前言
在 C++ 17 之前的标准中并不存在读写锁的对应封装,因此对于不同平台下需要分别进行实现,当然也可以采取 N2406 - Mutex, Lock, Condition Variable Rationale 的提案中的 shared_mutex 进行实现。这里采用 N2406 提案的方式使用 CAS 进行实现,记录下原子锁与内核管理的性能对比
实现流程
标准库提案
N2406 中 shared_mutex 是通过成员变量 unsigned state_ 记录读者的数量与写者的状态:
unsigned state_; |
这里将 state_ 的最高位作为了写者的标志,剩余 31 位则用于记录读者的数量,也就是说最大的读者数量为 $2^{31}-1$ ,虽然从现在的架构来说基本不会达到这个限制,但不过谁又能想到 IPV4 会耗尽呢?

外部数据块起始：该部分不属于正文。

-- ==== Sys2Proof/Machine/Asm.lean ====
section
/-! DEFINITION. The assembler of 30_encoding.md R128 and R129: what each line of a command program
stands for on the bus. It is the host's text, not a state transition; nothing in `step` calls it. -/

namespace Sys2Proof.Machine

/-- The lines of a command program: R128's operations and R129's pseudo-operations. Integer and
float literals are already words. -/
inductive AsmLine where
  /-- The eleven commands and `SETEN`, `TICK`, as their operation. -/
  | op (i : Instr)
  /-- `WR addr, v`. -/
  | wr (addr v : Word)
  /-- `RD addr`. -/
  | rd (addr : Word)
  /-- `WRFS r`, `r` the binary64 bits. -/
  | wrfs (r : BitVec 64)
  /-- `CLR m`. -/
  | clr (m : Word)
  /-- `TAPS stg, v0, v1, ...`. -/
  | taps (g : FirStage) (vs : List Word)
  /-- `COEFS stg, q, b0, b1, b2, a1, a2`. -/
  | coefs (g : RlpStage) (q : Nat) (k : Coefs)
deriving DecidableEq, Repr

/-- `MemWrite(addr, 4, v)` by an agent. -/
def busWrite (g : Agent) (addr v : Word) : BusAccess := ⟨g, .write, addr, 4, v⟩

/-- `MemRead(addr, 4)` by an agent. -/
def busRead (g : Agent) (addr : Word) : BusAccess := ⟨g, .read, addr, 4, 0#32⟩

/-- The address of IR_LEN_s (10_state.md R47). -/
def irLenAddr : FirStage → Word
  | .up4 => 0x080#32
  | .dn4 => 0x084#32

/-- The accesses a line stands for, none where the assembler must refuse it: an operand outside its
field (R128). -/
def AsmLine.accesses (g : Agent) : AsmLine → Option (List BusAccess)
  | .op i => if i.WellFormed then some [busWrite g (encode i).addr (encode i).data] else none
  | .wr a v => some [busWrite g a v]
  | .rd a => some [busRead g a]
  | .wrfs r => some [busWrite g 0x040#32 (loWord r), busWrite g 0x044#32 (hiWord r)]
  | .clr m => some [busWrite g 0x014#32 m]
  | .taps s vs =>
    some (vs.zipIdx.map (fun p => busWrite g (BitVec.ofNat 32 (tapAddr s p.2)) p.1) ++
      [busWrite g (irLenAddr s) (BitVec.ofNat 32 vs.length)])
  | .coefs s q k =>
    some ([k.b0, k.b1, k.b2, k.a1, k.a2].zipIdx.map (fun p =>
      busWrite g (BitVec.ofNat 32 (coefAddr s q p.2)) p.1))

/-- `RUN x` as it runs when nothing else happens in between: the CMD write, START, FINISH, and the
poll of STATUS that reads BUSY = 0 (R129). -/
def runCommand (g : Agent) (i : Instr) : List Event :=
  [.bus (busWrite g cmdAddr (encode i).data), .engine, .engine, .bus (busRead g 0x014#32)]

end Sys2Proof.Machine
end

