/-- The toggle sets OS_DIRTY just when it changes ACTIVE. -/
theorem onlyToggleDirties_of_applyToggle {s t : State} (h : SameDirty s.applyToggle t)
    (ha : t.active = s.applyToggle.active) : OnlyToggleDirties s t := by
  obtain ⟨hos, hvib⟩ := h
  rw [osDirty_applyToggle] at hos
  rw [active_applyToggle] at ha
  rw [applyToggle_vibDirty] at hvib
  cases htog : (!s.prepareReq && (s.reqSnap != s.active)) with
  | false => exact .inl ⟨by rw [hos, htog, Bool.or_false], hvib⟩
  | true =>
    obtain ⟨hreq, hsnap⟩ : s.prepareReq = false ∧ s.reqSnap ≠ s.active := by simpa using htog
    rw [hreq, if_neg Bool.false_ne_true] at ha
    exact .inr ⟨⟨by rw [hos, htog, Bool.or_true], hvib⟩, ha ▸ hsnap⟩

/-- A completed command other than PREPARE dirties only by the toggle. -/
theorem onlyToggleDirties_of_commandBody {i : Instr} {s u : State} (h : commandBody i s = .ok u)
    (hi : i ≠ .prepare) : OnlyToggleDirties s u := by
  have hrefl : SameDirty s s := ⟨rfl, rfl⟩
  cases i with
  | prepare => exact absurd rfl hi
  | upsample n =>
    obtain ⟨-, -, rfl⟩ := (upsampleBody_ok_iff _ s u).mp h
    exact onlyToggleDirties_of_applyToggle (sameDirty_upsampleRun _ s) (sameToggle_upsampleRun _ s).1
  | process n =>
    obtain ⟨-, -, rfl⟩ := (processBody_ok_iff _ s u).mp h
    exact onlyToggleDirties_of_applyToggle (sameDirty_processRun _ s) (sameToggle_processRun _ s).1
  | nop => exact .inl (Except.ok.inj h ▸ hrefl)
  | downsample =>
    obtain ⟨-, -, rfl⟩ := (downsampleBody_ok_iff s u).mp h
    exact .inl (sameDirty_downsampleRun hrefl)
  | wavefold | saturate =>
    obtain ⟨-, -, rfl⟩ := (effectChecks_ok_iff s u _).mp h
    exact .inl (sameDirty_mapWork _ hrefl)
  | vibrato =>
    obtain ⟨-, -, rfl⟩ := (effectChecks_ok_iff s u _).mp h
    exact .inl (sameDirty_vibratoBody hrefl)
  | convDirect | convPoly | rlpRun =>
    obtain ⟨g, hg⟩ := onStage_ok h
    rw [eq_of_ite_ok hg]
    exact .inl ⟨by simp, by simp⟩
  | setEnabled | latTick => cases h

/-! ### The turns -/

/-- A turn of the ENGINE dirties only by the toggle, unless it finishes a PREPARE. -/
theorem dirty_of_engineTurn {s t : State} (h : engineTurn s = .next t) :
    OnlyToggleDirties s t ∨
      (s.engPhase = .started ∧ decode ⟨cmdAddr, s.pendCmd⟩ = .ok .prepare ∧
        ∃ u, prepareBody s = .ok u ∧ t = u.completed) := by
  cases hphase : s.engPhase with
  | idle | queued =>
    rw [engineTurn, hphase] at h
    obtain rfl := Host.Outcome.next.inj h
    exact .inl (.inl ⟨rfl, rfl⟩)
  | started =>
    cases hd : decode ⟨cmdAddr, s.pendCmd⟩ with
    | error e =>
      rw [engineTurn_of_illegal hphase hd] at h
      obtain rfl := Host.Outcome.next.inj h
      exact .inl (.inl ⟨rfl, rfl⟩)
    | ok i =>
      rw [engineTurn_of_decode hphase hd,
        exec_eq_finishCommand (namesCommand_decodeCmd s.pendCmd i hd)] at h
      obtain ⟨u, hu, rfl⟩ | ⟨e, -, rfl⟩ := finishCommand_cases h
      · by_cases hi : i = .prepare
        · subst hi
          exact .inr ⟨rfl, rfl, u, hu, rfl⟩
        · have honly := onlyToggleDirties_of_commandBody hu hi
          exact .inl honly
      · exact .inl (.inl ⟨rfl, rfl⟩)

/-- What a register write does to the dirty flags. -/
theorem dirty_writeReg (s : State) (v : Word) (r : Reg) :
    SameDirty s (s.writeReg v r) ∨ (r.setsOsDirty ∧ SetsOsDirty s (s.writeReg v r)) ∨
      (r = .latTick ∧ (s.writeReg v r).osDirty = false ∧ (s.writeReg v r).vibDirty = false) := by
  cases r with
  | irLenUp4 => exact .inr (.inl ⟨.inl rfl, rfl, rfl⟩)
  | irLenDn4 => exact .inr (.inl ⟨.inr (.inl rfl), rfl, rfl⟩)
  | rlpLatUp2 => exact .inr (.inl ⟨.inr (.inr (.inl rfl)), rfl, rfl⟩)
  | rlpLatDn2 => exact .inr (.inl ⟨.inr (.inr (.inr rfl)), rfl, rfl⟩)
  | latTick => exact .inr (.inr ⟨rfl, latTick_clears s⟩)
  | status => rw [State.writeReg, writeStatus_eq]; exact .inl ⟨rfl, rfl⟩
  | _ => exact .inl ⟨rfl, rfl⟩

/-- A permitted write of a register is a write of a word to the register's address. -/
theorem writeNext_of_checkAccess {s s' : State} {a : BusAccess} {rest : List Event} {r : Reg}
    (hin : s.inputs = .bus a :: rest) (hk : a.kind = .write) (h : checkAccess s' a = .ok (.reg r)) :
    s.WriteNext (BitVec.ofNat 32 r.offset) a.wdata rest := by
  obtain ⟨htarget, -⟩ := checkAccess_ok h
  have haddr : a.addr = BitVec.ofNat 32 r.offset :=
    eq_ofNat_of_toNat_eq ((targetAt_reg_iff _).mp htarget).symm
  have hsize : a.size = 4 := by
    rcases checkAccess_cases s' a with ⟨-, he⟩ | ⟨-, -, -, he⟩ | ⟨-, hsize, -⟩
    · cases he.symm.trans h
    · cases he.symm.trans h
    · exact hsize
  obtain ⟨g, k, addr, size, v⟩ := a
  obtain rfl : k = .write := hk
  obtain rfl : size = 4 := hsize
  obtain rfl : addr = _ := haddr
  exact ⟨g, hin⟩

N2406 中采用的是一个互斥锁+两个条件变量进行实现,这是写优先的实现策略,POSIX 中的实现和提案中的实现基本一致,同样都是避免写者饥饿的情况。因此原子的实现方式也会和提案中一致
原子锁的本质其实一种自旋锁,避免线程陷入内核态从而进行快速响应,因此读写两者加锁的流程其实十分的简单:
---
title: 读者加锁
---
stateDiagram-v2
direction LR
ReaderIncreaed: 读者计数增加
state IsWriterOccupied <>
[*] --> IsWriterOccupied : 开始自旋
IsWriterOccupied --> ReaderIncreaed: 未有写者占用
IsWriterOccupied --> IsWriterOccupied : 存在写者占用
ReaderIncreaed --> [*] : 结束自旋 成功加锁
---
title: 写者加锁
---
stateDiagram-v2
direction LR
SetWriterOccupied: 设置写者占用
state IsOtherWriterOccupied <>
state IsReadersEmpty <>
[*] --> IsOtherWriterOccupied : 开始自旋
IsOtherWriterOccupied --> IsOtherWriterOccupied : 存在其他写者占用
IsOtherWriterOccupied --> SetWriterOccupied : 不存在其他写者占用
SetWriterOccupied --> IsReadersEmpty
IsReadersEmpty --> IsReadersEmpty : 读者数量不为0
IsReadersEmpty --> [*] : 读者数量为0 结束自旋
对自旋的优化
由于自旋带来的会是一直占用 CPU 进行消耗,导致利用率过高,因此需要在合适的时候让出线程的控制权,将控制权交予内核让其他等待的线程继续执行
那如何让出控制权呢?
一般来说调用与线程相关的函数就可以,比如 yield 与 sleep,但两者又有区别,这里大致总结下区别(这里不做过多的分析,毕竟内核中的调度不是短短的一句话能够概括的)
usleep
usleep 的流程如下(方框为内核函数)
---
title: usleep 流程
---
flowchart LR
usleep(usleep) --> __nanosleep
__nanosleep(__nanosleep) --> __clock_nanosleep
__clock_nanosleep(__clock_nanosleep) --> __clock_nanosleep_time64
__clock_nanosleep_time64(__clock_nanosleep_time64) --> do_nanosleep
内核中的 do_nanosleep 会创建一个计时器交于对应的时间片管理器进行管理,这样线程就会暂停执行,也就让出了线程的空位交给其他线程继续执行
pthread_yield
pthread_yield 流程如下(方框为内核函数)
---
title: pthread_yield 流程
---
flowchart LR
pthread_yield(pthread_yield) --> sched_yield(sched_yield)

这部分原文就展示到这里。